Nancy Cavanaugh read the letter during the public comment period, but omitted the names of the two school committee members.

“[Markey], and Ms. Tyler, acted in the shadow of private Facebook groups to advance their position on a topic already so controversial for this city,” Abate continued. “In doing so, they have created a very public divide between themselves and their colleagues. Mr Markey has frequently praised the school committee for staying “unified” despite their differing opinions. It is disheartening to see unification weakened at a time when it is so critical.

In a statement Friday, Markey defended himself, noting his history of civic engagement and consensus building on complex issues in Hopkinton dating back 18 years.

“As an elected volunteer, I am very aware of the rights, limits and duties I have in communicating with people,” he said. “By engaging and connecting with the community, committee members can facilitate civic engagement and increase committee awareness of the full range of community feelings on important issues.”

Early in the discussion of the issue, Nancy Cavanaugh said it was “a bit of a tricky process for all of us” and the first such complaint to come up during her tenure on the board. of the committee.

She called it “an opportunity to restore public trust” by encouraging transparency in the process. There is a legally mandated process that must be followed, including investigation and reporting of findings.

When the president asked if the issue should be discussed in public or executive session, Tyler was the first to say it should be discussed openly. Markey agreed.

After the date of filing, the committee has 14 working days to respond to the complainant and the Attorney General. The deadline for this response is February 18, the day after the next school committee meeting.

An investigation into the allegations must be undertaken by law. Once the investigation is complete, a corrective response will be drafted. The draft response should be reviewed by the committee before submission to the GA office.

“Given that there are only two people at the meeting – I assume you read the script accurately – regardless of the merits of the claim, is an investigation necessary?” Markey asked. “Or in some cases, do we look at the facts and determine that two is not a quorum.”

“My instinct as a school committee colleague would be, ‘Of course, no one would do that,'” the president said, noting that there should be some indication of a ‘serial conversation,’ for example by email. “But I also think it could be beneficial for you and for all of us to have a transparent way to be able to say definitively that we looked at all the facts” to determine that there was no serial communication.

Markey said as soon as he was made aware of the complaint, he took information to Superintendent Carol Cavanaugh’s office.

“I would say absolutely let the public process unfold,” he said. “As elected volunteers, we all know very well our rights, our limits and our duties in communicating with people.

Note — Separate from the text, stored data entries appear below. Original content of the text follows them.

/-- An item ends with a status, a cause, FAULT_REF and DETAIL, in tick `tick` at `offset` (R181 to R184, R210). -/
def State.endItemAt (s : State) (q seq status cause ref detail tick offset : Nat) : State :=
  match s.job? q seq with
  | none => s
  | some j =>
    match j.ended with
    | some e =>
      if e.outranks status cause tick offset then
        s.setJob q seq (fun k => { k with ended := some { e with cause := cause, faultRef := ref, detail := detail } })
      else s
    | none =>
      let p := s.partOf q
      let ok := servedStatus status
      let e : Ended :=
        { status := status, cause := cause, tick := tick, offset := offset, outputValid := ok && j.kind == 0,
          isPartial := !ok && j.workStarted cause, faultRef := ref, detail := detail }
      let s := if j.active || j.phase == .parked || j.phase == .saved then s.clearFault q else s
      let s := s.vacateArrays q seq
      let s := s.setJob q seq (fun k => { k with ended := some e, stop := .none })
      let s := (s.countOutcome p status tick).bump (Adr.jobsEnded p)
      if p == 0 && j.kind == 0 then
        { s with bin := { s.bin with ends := s.bin.ends ++ [{ queue := q, due := j.due, valid := ok }] } }
      else s

/-- An item ends now. -/
def State.endItem (s : State) (q seq status cause ref detail : Nat) : State :=
  s.endItemAt q seq status cause ref detail s.tick.tick (s.tick.now - s.tick.meridian)

/-- R181: an item ends at the latest meridian, in the tick that it closed. -/
def State.endAtMeridian (s : State) (q seq status cause detail : Nat) : State :=
  let length := match s.tick.history with
    | (_, m1) :: (_, m0) :: _ => m1 - m0
    | _ => 0
  s.endItemAt q seq status cause 0 detail (s.tick.tick - 1) length

/-- Every item of a queue that has not ended ends now. -/
def State.endQueue (s : State) (q status cause : Nat) : State :=
  ((s.queueAt q).jobs.filter (fun j => j.ended.isNone)).foldl
    (fun s j => s.endItem q j.submitSeq status cause 0 0) s

/-- R182, R183: the status and cause of a job that finishes now. -/
def State.servedAs (s : State) (j : Job) : Nat × Nat :=
  if j.background || j.due == s.tick.tick || j.carry == 0 then (if j.preempts == 0 then (0, 0) else (1, 0))
  else if j.started == some j.due then (2, j.carryCause)
  else (3, j.carryCause)

/-- R183: the cause that a carry at the close of the present tick decides. -/
def State.lateCause (s : State) (p : Nat) (j : Job) : Nat :=
  if nth s.mem.spent p false && j.readyAt.isSome then 2
  else if j.budget < j.tickTime then 3
  else
    let late : Bool := match j.readyAt, s.hkMark with
      | some t, some h => h < t + s.numAt Adr.dispatchGuard * 1000
      | _, _ => false
    if late then 4 else 1

/-- R180: the effective CARRY_LIMIT of a partition. -/
def State.carryLimit (s : State) (p : Nat) : Nat := if p == 0 then 0 else s.numAt (Adr.carryLimit p)

/-- R180: a job that the latest meridian did not carry, because its CARRY_COUNT would exceed the limit. -/
def State.overLimit (s : State) (j : Job) : Bool :=
  j.kind == 0 && !j.background && j.fixed && j.ended.isNone && j.due + j.carry < s.tick.tick

/-- R209: a job that has been parked for TF_PARK_TIMEOUT meridians. -/
def State.parkOver (s : State) (q : Nat) (j : Job) : Bool :=
  let limit := s.numAt (Adr.tfParkTimeout q)
  limit != 0 && limit ≤ j.parkedFor && j.phase == .parked && j.ended.isNone

/-- A fault of a job: detected, with the job's partition, queue and tag. The answer is FAULT_REF. -/
def State.jobFault (s : State) (q : Nat) (j : Job) (cls mechanism unit kind cause : Nat) (detail : Option Nat)
    (localise : Option Nat) : Nat × State :=
  s.detect { Detection.plain cls mechanism unit kind with
    part := some (s.partOf q), queue := some q, tag := some j.tag, cause := cause, detail := detail,
    localise := localise }

/-- The fault class of a job: SAFETY in P0, LOGGED elsewhere. -/
def State.classOf (s : State) (q : Nat) : Nat := if s.partOf q == 0 then 1 else 2

/-! ## Completion records (R184, R238) -/

/-- R184: the 64 bytes of a completion record; ring fields by R238. -/
def State.recordBytes (s : State) (q : Nat) (j : Job) (e : Ended) (size : Nat) : Bytes :=
  let seq := if j.standing then j.submitSeq else j.ringIndex
  let phase := if (seq / size) % 2 == 0 then 1 else 0
  let flags := b2n e.outputValid + 2 * b2n j.replay + 4 * b2n e.isPartial
  leBytes 8 j.tag ++ leBytes 8 (if j.fixed then j.due else 0) ++ leBytes 8 e.tick ++ leBytes 4 e.offset ++
    leBytes 1 e.status ++ leBytes 1 e.cause ++ leBytes 1 j.carry ++ leBytes 1 (min j.preempts 255) ++
    leBytes 1 (s.partOf q) ++ leBytes 1 q ++ leBytes 1 j.used ++ leBytes 1 flags ++
    leBytes 4 (min j.arrayTime (2 ^ 32 - 1)) ++ leBytes 4 (min j.borrowed (2 ^ 32 - 1)) ++
    leBytes 4 e.faultRef ++ leBytes 4 e.detail ++ leBytes 4 j.submitSeq ++
    leBytes 4 seq ++ leBytes 1 j.kind ++ [0, 0] ++ leBytes 1 phase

He noted that he had been a volunteer in the community for 18 years, citing his work on the Hopkinton Master Plan as an example of his service. “But with this experience, I also learned to maintain my humility, my confidence and my respect for the public process and for other volunteers.”

Markey also said he wanted to “help defuse the situation for the public” because citizens have a right to complain while the committee has an obligation to respond.

Tyler said she was happy to delegate responsibility for an investigation to the superintendent. Superintendent Cavanaugh asked Human Resources Manager Kimberly Pulnik to help with the matter.

The chair said she met with one of the committee’s lawyers to see how to proceed.

“I wanted to make sure the process was fair and transparent and gain public trust,” she said. “I think it hurts us if people can’t see what we’re doing and wonder what happened.”

She added that she had seen a screenshot of what had been posted about it on social media but could not confirm the source.

“It’s all there,” Markey said of the information he provided. “He’s been there since Monday or Tuesday.”

Once the investigation is completed, an attorney will review it to ensure proper procedures were followed before the school board discusses the superintendent’s findings at the February 17 meeting.

“It sounds like a plan,” Tyler said.